令 T 为 S 从 p 到 size 的子串。
执行 ! CreateDataPropertyOrThrow(A, ! ToString(𝔽(lengthA)), T)。
返回 A。

该方法的 "name" 属性值为 "[Symbol.split]"。

Note 2

该方法忽略此 RegExp 对象的 "global" 与 "sticky" 属性的值。

22.2.6.15 get RegExp.prototype.sticky

RegExp.prototype.sticky 是一个存取器属性，其 set 访问器函数为 undefined。其 get 访问器函数被调用时执行以下步骤：

令 R 为 this 值。
令 cu 为代码单元 0x0079 (LATIN SMALL LETTER Y)。
返回 ? RegExpHasFlag(R, cu)。

22.2.6.16 RegExp.prototype.test ( `S` )

调用该方法时执行以下步骤：

令 R 为 this 值。
如果 R 不是对象，抛出 TypeError 异常。
令 string 为 ? ToString(S)。
令 match 为 ? RegExpExec(R, string)。
如果 match 不为 null，返回 true；否则返回 false。

22.2.6.17 RegExp.prototype.toString ( )

令 R 为 this 值。
如果 R 不是对象，抛出 TypeError 异常。
令 pattern 为 ? ToString(? Get(R, "source"))。
令 flags 为 ? ToString(? Get(R, "flags"))。
令 result 为 "/"、pattern、"/"、flags 的字符串拼接。
返回 result。

Note

返回的字符串形式为 RegularExpressionLiteral，其求值得到的另一个 RegExp 对象与此对象行为相同。

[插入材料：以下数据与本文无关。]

-- ==== Sys2Proof/Tests/Slice0.lean ====
section
/-! SUPPORT. Named tests. Expected results are the spec's own: words written out from R82 and R86,
the worked encodings of R92, and the vectors of spec/95_test_vectors.md (named V-… as there). The
witness theorems show states and operands that meet the hypotheses of the statements. -/

open Sys2Proof Sys2Proof.Machine

namespace Sys2Proof.Tests

/-! ## A small machine -/

/-- Two units of each kind, three voice slots, two parameters a slot, a `PWQ` of depth 2. -/
def params : Params where
  nGate := 2
  nEnv := 2
  nLpf := 2
  nHpf := 2
  nVoice := 3
  nParam := 2
  pwqDepth := 2
  envEps := 0x3727C5AC
  headroom := 0x3F800000
  retrigAttack := false
  adsrRetrigRelease := false

/-- That machine after reset. -/
def base : State := State.initial params

/-- After reset and `CSR.WR SRATE, 100.0` (V-CSR-5). -/
def at100 : State := { base with srate := 0x42C80000, speriod := 0x3C23D70A, dcK := 0x3BA3D70A }

/-- Slot 0 holds an active voice with SynthID 7 and gain 0.8, as after `VOICE.SET 0, 7, 0.8`. -/
def voiced : State := base.setVoice 0 ⟨true, 7, 0x3F4CCCCD, [0, 0]⟩

/-- A halted block. -/
def halted : State := base.faulted 0xFC000000 0x01 0x3F

/-- What a function sees of the next state, if there is one. -/
def look {α : Type} (f : State → α) : Result → Option α
  | .next t => some (f t)
  | .fault _ => none
  | .refused _ => none

/-- The response and what a function sees of the next state. -/
def both {α : Type} (f : State → α) : Result → Option (Option Response × α) :=
  look fun t => (t.rsp, f t)

/-- STATUS, FINFO, FAUX and the response. -/
def faultRegs : Result → Option (Word × Word × Word × Option Response) :=
  look fun t => (t.status, t.finfo, t.faux, t.rsp)

/-- A normal response. -/
def ok (d : Word) : Option Response := some ⟨d, false⟩

/-- The response of a fault. -/
def bad : Option Response := some ⟨0, true⟩

/-! ## WellFormed smoke: each check has a term it refuses -/

theorem test_wellformed_accepts : (Instr.paramInit 2 1 0).wellFormed params = true := by decide
theorem test_illformed_gate : (Instr.gateStep 2 0).wellFormed params = false := by decide
theorem test_illformed_env : (Instr.envStep 2 0).wellFormed params = false := by decide
theorem test_illformed_lpf : (Instr.lpfStep 2 0 0).wellFormed params = false := by decide
theorem test_illformed_hpf : (Instr.hpfStep 2 0 0).wellFormed params = false := by decide
theorem test_illformed_voice : (Instr.busAcc 3 0).wellFormed params = false := by decide
theorem test_illformed_index : (Instr.paramRd 2 2 0).wellFormed params = false := by decide

/-! ## Decoding: one word for each row, from R82's fields and R86's map -/

theorem test_decode_nop : decode ⟨0x00000000, 5, 6⟩ = .instr .nop := by decide
theorem test_decode_csr_rd : decode ⟨0x0400001A, 5, 6⟩ = .instr (.csrRd 0x01A) := by decide
theorem test_decode_csr_wr : decode ⟨0x08000010, 5, 6⟩ = .instr (.csrWr 0x010 5) := by decide
theorem test_decode_gate_step : decode ⟨0x10030000, 5, 6⟩ = .instr (.gateStep 3 5) := by decide
theorem test_decode_gate_cfg : decode ⟨0x17FF0000, 5, 6⟩ = .instr (.gateCfg 0x3FF 5) := by decide
theorem test_decode_gate_rd : decode ⟨0x18010000, 5, 6⟩ = .instr (.gateRd 1) := by decide
theorem test_decode_gate_init : decode ⟨0x1C020000, 5, 6⟩ = .instr (.gateInit 2) := by decide
theorem test_decode_env_init : decode ⟨0x20020001, 5, 6⟩ = .instr (.envInit 2 .adsr) := by decide
theorem test_decode_env_atk : decode ⟨0x24040000, 5, 6⟩ = .instr (.envAtk 4 5) := by decide
theorem test_decode_env_dec : decode ⟨0x28050000, 5, 6⟩ = .instr (.envDec 5 5) := by decide
theorem test_decode_env_sus : decode ⟨0x2C060000, 5, 6⟩ = .instr (.envSus 6 5) := by decide
theorem test_decode_env_rel : decode ⟨0x30070000, 5, 6⟩ = .instr (.envRel 7 5) := by decide
theorem test_decode_env_thr : decode ⟨0x34080000, 5, 6⟩ = .instr (.envThr 8 5) := by decide
theorem test_decode_env_step : decode ⟨0x38090000, 5, 6⟩ = .instr (.envStep 9 5) := by decide
theorem test_decode_env_rdpos : decode ⟨0x3C0A0000, 5, 6⟩ = .instr (.envRdPos 10) := by decide
theorem test_decode_env_rdstg : decode ⟨0x3C0B0001, 5, 6⟩ = .instr (.envRdStg 11) := by decide
theorem test_decode_env_rdgate : decode ⟨0x3C0C0002, 5, 6⟩ = .instr (.envRdGate 12) := by decide
theorem test_decode_lpf_step : decode ⟨0x40010000, 5, 6⟩ = .instr (.lpfStep 1 5 6) := by decide
theorem test_decode_lpf_init : decode ⟨0x44020000, 5, 6⟩ = .instr (.lpfInit 2) := by decide
theorem test_decode_lpf_rd : decode ⟨0x48030000, 5, 6⟩ = .instr (.lpfRd 3) := by decide
theorem test_decode_hpf_step : decode ⟨0x50010000, 5, 6⟩ = .instr (.hpfStep 1 5 6) := by decide
theorem test_decode_hpf_init : decode ⟨0x54020000, 5, 6⟩ = .instr (.hpfInit 2) := by decide
theorem test_decode_hpf_rd : decode ⟨0x58030000, 5, 6⟩ = .instr (.hpfRd 3) := by decide
theorem test_decode_dcb_step : decode ⟨0x60000000, 5, 6⟩ = .instr (.dcbStep 5) := by decide
theorem test_decode_lim_step : decode ⟨0x64000000, 5, 6⟩ = .instr (.limStep 5) := by decide
theorem test_decode_bus_master : decode ⟨0x68000000, 5, 6⟩ = .instr .busMaster := by decide
theorem test_decode_bus_clr : decode ⟨0x70000000, 5, 6⟩ = .instr .busClr := by decide
theorem test_decode_bus_acc : decode ⟨0x740F0000, 5, 6⟩ = .instr (.busAcc 15 5) := by decide
theorem test_decode_voice_set : decode ⟨0x80010000, 5, 6⟩ = .instr (.voiceSet 1 5 6) := by decide
theorem test_decode_voice_del : decode ⟨0x84000000, 5, 6⟩ = .instr (.voiceDel 5) := by decide
theorem test_decode_param_init : decode ⟨0x90020003, 5, 6⟩ = .instr (.paramInit 2 3 5) := by decide
theorem test_decode_param_rd : decode ⟨0x94010005, 5, 6⟩ = .instr (.paramRd 1 5 5) := by decide
theorem test_decode_param_post :
    decode ⟨0x98000014, 5, 6⟩ = .instr (.paramPost 20 5 6) := by
  decide
theorem test_decode_param_commit : decode ⟨0x9C000000, 5, 6⟩ = .instr .paramCommit := by decide
theorem test_encode_pw_write : encode (.pwWrite 7 2 5) = none := by decide
theorem test_decode_reserved_opcode : decode ⟨0x0C000000, 0, 0⟩ = .illegalOpcode 0x03 := by decide
theorem test_decode_last_opcode : decode ⟨0xA0000000, 0, 0⟩ = .illegalOpcode 0x28 := by decide
theorem test_decode_rsv : decode ⟨0x10031000, 0, 0⟩ = .illegalField 0x10031000 := by decide
theorem test_decode_unused_unit : decode ⟨0x84010000, 9, 0⟩ = .illegalField 0x84010000 := by decide
theorem test_decode_unused_imm : decode ⟨0x00000001, 0, 0⟩ = .illegalField 0x00000001 := by decide
theorem test_decode_env_init_imm :
    decode ⟨0x20000002, 0, 0⟩ = .illegalField 0x20000002 := by
  decide
theorem test_decode_env_read_imm :
    decode ⟨0x3C000003, 0, 0⟩ = .illegalField 0x3C000003 := by
  decide
theorem test_table_word : decodeTableWord 32 0x40010000 = some (.lpfStep 1 0 0) := by decide
theorem test_table_word_operands :
    decodeTableWord 96 0x412000003F80000040010000 = some (.lpfStep 1 0x3F800000 0x41200000) := by
  decide

/-! ## Assembly (R90, R91, R92) -/

theorem test_expand_bus_sample :
    expand (.busSample [(0, 5), (1, 6)]) = [.busClr, .busAcc 0 5, .busAcc 1 6, .busMaster] := by
  decide
theorem test_expand_env_cfgadsr :
    expand (.envCfgAdsr 1 2 3 4 5) =
      [.envInit 1 .adsr, .envAtk 1 2, .envDec 1 3, .envSus 1 4, .envRel 1 5] := by decide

22.2.6.18 get RegExp.prototype.unicode

RegExp.prototype.unicode 是一个存取器属性，其 set 访问器函数为 undefined。其 get 访问器函数被调用时执行以下步骤：

令 R 为 this 值。
令 cu 为代码单元 0x0075 (LATIN SMALL LETTER U)。
返回 ? RegExpHasFlag(R, cu)。

22.2.6.19 get RegExp.prototype.unicodeSets

RegExp.prototype.unicodeSets 是一个存取器属性，其 set 访问器函数为 undefined。其 get 访问器函数被调用时执行以下步骤：

令 R 为 this 值。
令 cu 为代码单元 0x0076 (LATIN SMALL LETTER V)。
返回 ? RegExpHasFlag(R, cu)。

22.2.7 用于 RegExp 匹配的抽象操作（Abstract Operations for RegExp Matching）

22.2.7.1 RegExpExec ( `R`, `S` )

The abstract operation RegExpExec takes arguments R (一个对象) and S (一个字符串) and returns 包含对象或 null 的正常完成或抛出完成. It performs the following steps when called:

令 exec 为 ? Get(R, "exec")。
如果 IsCallable(exec) 为 true，则
1. 令 result 为 ? Call(exec, R, « S »)。
2. 如果 result 不是对象且不为 null，抛出 TypeError 异常。
3. 返回 result。
执行 ? RequireInternalSlot(R, [[RegExpMatcher]])。
返回 ? RegExpBuiltinExec(R, S)。

Note

如果未找到可调用的 "exec" 属性，本算法会回退到使用内置的 RegExp 匹配算法。这为旧版本编写的代码提供兼容行为——在那些版本中，大多数使用正则的内置算法不会对 "exec" 进行动态属性查找。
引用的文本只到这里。